* **TASK DESCRIPTION**
Once the line containing "if first ∧ 2 ≤ s.rd RING_STAT.STATE then" has been copied, stop; copy every line before it exactly, beginning with the first line of the material below.

* **GIVEN ENTRIES**
/-- SPLICE (R480 to R482, R527): the bypass of ring `r` opens in the closing guard of the tick that the unique
identifier names; in NORMAL or WRAPPED a JOIN follows. -/
def execSplice (r : RingId) (s : State) : Host.Outcome State Fault Refusal :=
  let run (x : RingId) : Nat := (bget s.ring.lock (ringIx x)).1
  let turn : Bool :=
    match r, bget s.ring.spliceT 0 with
    | .a, _ => true
    | .b, some t => decide (t + 16 ≤ s.clk)
    | .b, none => !(s.bypass .a && decide (16 ≤ run .a))
  let due := s.sys.perNew.any (fun p => decide (p.2 = 0))
  if s.role = 0 ∧ !s.idle ∧ !s.ring.resetting ∧ s.bypass r ∧ 16 ≤ run r ∧ s.now % 16 = s.sec.uid % 16 ∧ turn ∧ !due then
    let first := !s.live
    let s := s.wr (match r with | .a => RING_STAT.BYPA | .b => RING_STAT.BYPB) 0
    let s := { s with ring := { s.ring with spliceT := bupd s.ring.spliceT (ringIx r) (fun _ => some s.clk) } }
    let s := s.incSat (RING_CNT3.SPLICE r)
    if first ∧ 2 ≤ s.rd RING_STAT.STATE then
      .next (s.mgmt 3 0 0 [wN (s.sec.uid % 2 ^ 32), wN (s.sec.uid / 2 ^ 32),
        if s.rb RING_STAT.POS_VALID then wN s.pos else 0xFFFFFFFF])
    else .next s
  else .next s

/-! ### The head: Pennants, barriers, the PDU window (R488 to R498, R520) -/

/-- `n` arrivals of a tag are counted (R495): each time the count reaches the target, the target is taken off it and the
tag's bit is set in the next 4 Pennants. -/
def State.barCount (s : State) (t n : Nat) : State :=
  let i : Fin 64 := Fin.ofNat 64 t
  let tgt := bget s.ring.tgt i
  if tgt = 0 then s
  else
    let c := bget s.ring.cnt i + n
    let hit := decide (tgt ≤ c ∧ n ≠ 0)
    { s with ring := { s.ring with
      cnt := bupd s.ring.cnt i (fun _ => if hit then c % tgt else c)
      left := bupd s.ring.left i (fun l => if hit then 4 else l) } }

/-- Tags are released without a count (R496). -/
def State.barSet (s : State) (high : Bool) (mask : Nat) : State :=
  if s.isHead then
    (List.range 32).foldl (fun s i =>
      if bitN mask i then
        { s with ring := { s.ring with left := bupd s.ring.left (Fin.ofNat 64 (i + if high then 32 else 0)) (fun _ => 4) } }
      else s) s
  else s

/-- The arrivals of the last tick are counted, or reported to the head in one ARRIVE frame, or more where they exceed P_max
(R486, R494, R497). -/
def State.reportArrivals (s : State) : State :=
  let l := s.ring.arrivals
  if l.isEmpty then s
  else
    let s := { s with ring := { s.ring with arrivals := [] } }
    if s.isHead then l.foldl (fun s e => s.barCount e.1 e.2) s
    else (s.pieces (l.map (fun e => wN (e.1 + 256 * e.2)))).foldl (fun s ws => s.mgmt 2 0 0 ws) s

/-- `BARV` of the Pennant that a head sends, or of a standalone device's boundary; each bit stands for 4 ticks (R495,
R497). -/
def State.barvNext (s : State) : State :=
  let v := maskAll (s.ring.left.toList.map (fun n => decide (0 < n)))
  let s := { s with ring := { s.ring with left := bmap (fun n => n - 1) s.ring.left } }
  (s.wr RING_BARVL.BARV (v % 2 ^ 32)).wr RING_BARVH.BARV (v / 2 ^ 32)

/-- The inputs at which copies of the head's Pennant end (R491, R534): both, or in WRAPPED that of the primary ring, or of
the other where it is down. -/
def State.finals (s : State) : List RingId :=
  if !s.wrapped then [.a, .b]
  else if bget s.ring.down (ringIx s.primary) then [(otherRing s.primary)] else [s.primary]

/-- `SAFEV` of the next Pennant (R491): a bit that was sent goes only when every copy that can return has returned with it
clear. -/
def State.safevNext (s : State) : Nat :=
  let ret := s.ring.ret.foldl (fun a e => a ||| e.2) 0
  let v := if s.finals.all (fun r => s.ring.ret.any (fun e => decide (e.1 = r))) then ret else ret ||| s.ring.sentV
  if s.ownCause then setBitN v 0 else clrBitN v 0

/-- The time of the last return at an input. -/
def State.loopAt (s : State) (r : RingId) : Option Int := match r with | .a => s.ring.loopA | .b => s.ring.loopB

/-- `LOOP` of the next Pennant (R520): the mean of the two returns; in WRAPPED the return at the forwarding input, that of
the ring that is not the primary one (R535). -/
def State.loopNext (s : State) : Int :=
  if s.wrapped then (s.loopAt (otherRing s.primary)).getD 0
  else
    match s.ring.loopA, s.ring.loopB with
    | some a, some b => rdiv (a + b) 2
    | some a, none => a
    | none, some b => b
    | none, none => 0

/-- `LOOP2` of the next Pennant (R535): in WRAPPED the final return, at the primary ring's input, plus the head's own
forwarding latency. -/
def State.loop2Next (s : State) : Int :=
  if s.wrapped then (match s.loopAt s.primary with | some b => b + s.rd RING_DLY.FWD | none => 0) else 0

* **WRITTEN ANSWER**
/-- SPLICE (R480 to R482, R527): the bypass of ring `r` opens in the closing guard of the tick that the unique
identifier names; in NORMAL or WRAPPED a JOIN follows. -/
def execSplice (r : RingId) (s : State) : Host.Outcome State Fault Refusal :=
  let run (x : RingId) : Nat := (bget s.ring.lock (ringIx x)).1
  let turn : Bool :=
    match r, bget s.ring.spliceT 0 with
    | .a, _ => true
    | .b, some t => decide (t + 16 ≤ s.clk)
    | .b, none => !(s.bypass .a && decide (16 ≤ run .a))
  let due := s.sys.perNew.any (fun p => decide (p.2 = 0))
  if s.role = 0 ∧ !s.idle ∧ !s.ring.resetting ∧ s.bypass r ∧ 16 ≤ run r ∧ s.now % 16 = s.sec.uid % 16 ∧ turn ∧ !due then
    let first := !s.live
    let s := s.wr (match r with | .a => RING_STAT.BYPA | .b => RING_STAT.BYPB) 0
    let s := { s with ring := { s.ring with spliceT := bupd s.ring.spliceT (ringIx r) (fun _ => some s.clk) } }
    let s := s.incSat (RING_CNT3.SPLICE r)
    if first ∧ 2 ≤ s.rd RING_STAT.STATE then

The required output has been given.